A Igreja dos Frades, na cidade da Ribeira Grande, na costa norte da ilha de São Miguel, esteve encerrada ao culto quase 30 anos e reabriu a 14 de fevereiro de 2013 como museu de interpretação do Franciscanismo para dar a conhecer a importância daquela congregação religiosa.




Além do órgão de 1863, o vasto espólio religioso do templo, do século XVII, inclui mais de 30 imagens, algumas com mais de 200 anos, e retábulos de talha dourada.

"O órgão do convento de Nossa Senhora da Guadalupe foi construído em 1863 e é quarto maior instrumento construído por João Nicolau Ferreira (1820-1878), de entre os nove por ele construídos", refere a autarquia, salientando que o construtor foi "o percursor" de uma nova fase da história do órgão nos Açores.

"Numa conjuntura em que a organaria portuguesa e o circuito do repertório organístico no continente se ressentiam fortemente com as políticas liberais, nos Açores assistiu-se à continuação do ofício da organaria até 1907”, sublinha.

Natural de Ponta Delgada, João Nicolau Ferreira era carpinteiro e foi instruído na arte da organaria pelo padre Joaquim Silvestre Serrão, com quem colaborou na construção dos órgãos da Sé de Angra, em 1854, e de São Pedro, em Ponta Delgada (1858), de acordo com a Câmara.

A autarquia sublinha ainda a importância, no contexto português, dos instrumentos de João Ferreira, que utilizava "materiais acessíveis na ilha (incluindo elementos de órgãos anteriores)" e outros que concebia com base "em modelos da organaria portuguesa de final de setecentos, largamente representada nos Açores” por instrumentos assinados pelos organeiros Joaquim António Peres Fontanes e António Xavier Machado e Cerveira.

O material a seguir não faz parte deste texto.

-- ==== Sys2Proof/WellFormed.lean ====
section
/-! DEFINITION. When a parameter record is a legal platform (00_scope.md R7) and when a command's index operand
names something the platform has (30_encoding.md R67). -/

namespace Sys2Proof

/-- The constraints of 00_scope.md R7 on the GPIO geometry. -/
abbrev Params.GpioShape (P : Params) : Prop :=
  (1 ≤ P.npins ∧ P.npins ≤ 255) ∧
  (1 ≤ P.fselBits ∧ 1 ≤ P.fselPerWord ∧ P.fselBits * P.fselPerWord ≤ 32) ∧
  (P.fselInput.toNat < 2 ^ P.fselBits ∧ P.fselOutput.toNat < 2 ^ P.fselBits ∧ P.fselOutput ≠ P.fselInput) ∧
  (1 ≤ P.levelPerWord ∧ P.levelPerWord ≤ 32)

/-- The constraints of 00_scope.md R7 on the sizes of the three files. -/
abbrev Params.FileShape (P : Params) : Prop :=
  (1 ≤ P.ntimer ∧ P.ntimer ≤ 256) ∧ (1 ≤ P.nspwm ∧ P.nspwm ≤ 256) ∧ (1 ≤ P.nhpwm ∧ P.nhpwm ≤ 256)

/-- The constraints of 00_scope.md R7 on the PWM numbers. `PWM_DIV_MAX < 2^WORD` is read from 10_state.md R21,
where a divider is one `WORD`-bit word (DEDUCED, log 9). -/
abbrev Params.PwmShape (P : Params) : Prop :=
  1 ≤ P.pwmBaseHz ∧ (1 ≤ P.pwmDivMin ∧ P.pwmDivMin ≤ P.pwmDivMax ∧ P.pwmDivMax < 2 ^ 32) ∧
  (1 ≤ P.pwmPeriodMax ∧ P.pwmPeriodMax < 2 ^ 32) ∧
  (P.pwmEnBit.length = P.nhpwm ∧ (∀ b ∈ P.pwmEnBit, b < 32) ∧ P.pwmEnBit.Nodup)

/-- The constraints of 00_scope.md R7 on the pins that carry PWM; they are asked only of a platform that needs
an alternate function (DEDUCED, log 9). -/
abbrev Params.AltShape (P : Params) : Prop :=
  P.pwmNeedsAlt = true →
    (P.pwmPin.length = P.nhpwm ∧ (∀ p ∈ P.pwmPin, p < P.npins) ∧ P.pwmPin.Nodup) ∧
    (P.pwmAlt.length = P.nhpwm ∧
      ∀ a ∈ P.pwmAlt, a.toNat < 2 ^ P.fselBits ∧ a ≠ P.fselInput ∧ a ≠ P.fselOutput)

/-- A legal parameter record (00_scope.md R7). -/
abbrev Params.Valid (P : Params) : Prop := P.GpioShape ∧ P.FileShape ∧ P.PwmShape ∧ P.AltShape

/-- The index operand of a command lies inside its file (30_encoding.md R67). Pin operands are not checked here:
a bad pin is `InvalidPinError` (41_gpio.md R103). -/
abbrev Instr.WellFormed (P : Params) : Instr → Prop
  | .gpioInit => True
  | .gpioCleanup => True
  | .pinMode _ _ => True
  | .digitalWrite _ _ => True
  | .digitalRead _ => True
  | .millis => True
  | .timerSet t _ => t.toNat < P.ntimer
  | .timerExpired t => t.toNat < P.ntimer
  | .timerTick t => t.toNat < P.ntimer
  | .spwmCfg ch _ _ _ => ch.toNat < P.nspwm
  | .spwmPoll ch => ch.toNat < P.nspwm
  | .hpwmInit => True
  | .hpwmCleanup => True
  | .hpwmSet ch _ _ => ch.toNat < P.nhpwm
  | .hpwmEnable ch => ch.toNat < P.nhpwm
  | .hpwmDisable ch => ch.toNat < P.nhpwm

end Sys2Proof
end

O órgão vai ser recuperado por Dinarte Machado e a autarquia refere que apresentou à Direção Regional da Cultura um pedido de comparticipação financeira.

Além de várias intervenções do género nos Açores e na Madeira, Dinarte Machado restaurou quase 80 órgãos dos cerca de 100 que compõem o acervo histórico português, entre os quais os seis órgãos do Palácio Nacional de Mafra.

Além disso, participou no restauro dos órgãos do Palácio Real de Madrid e da igreja de São Francisco, em Lorca (Múrcia), Espanha.

Foi condecorado pelo Presidente da República e ganhou o prémio internacional Europa Nostra em 2010.

A Igreja dos Frades conta ainda no seu espólio com um conjunto de esculturas que representam a vida e os santos franciscanos e anualmente saem à rua na Procissão dos Terceiros.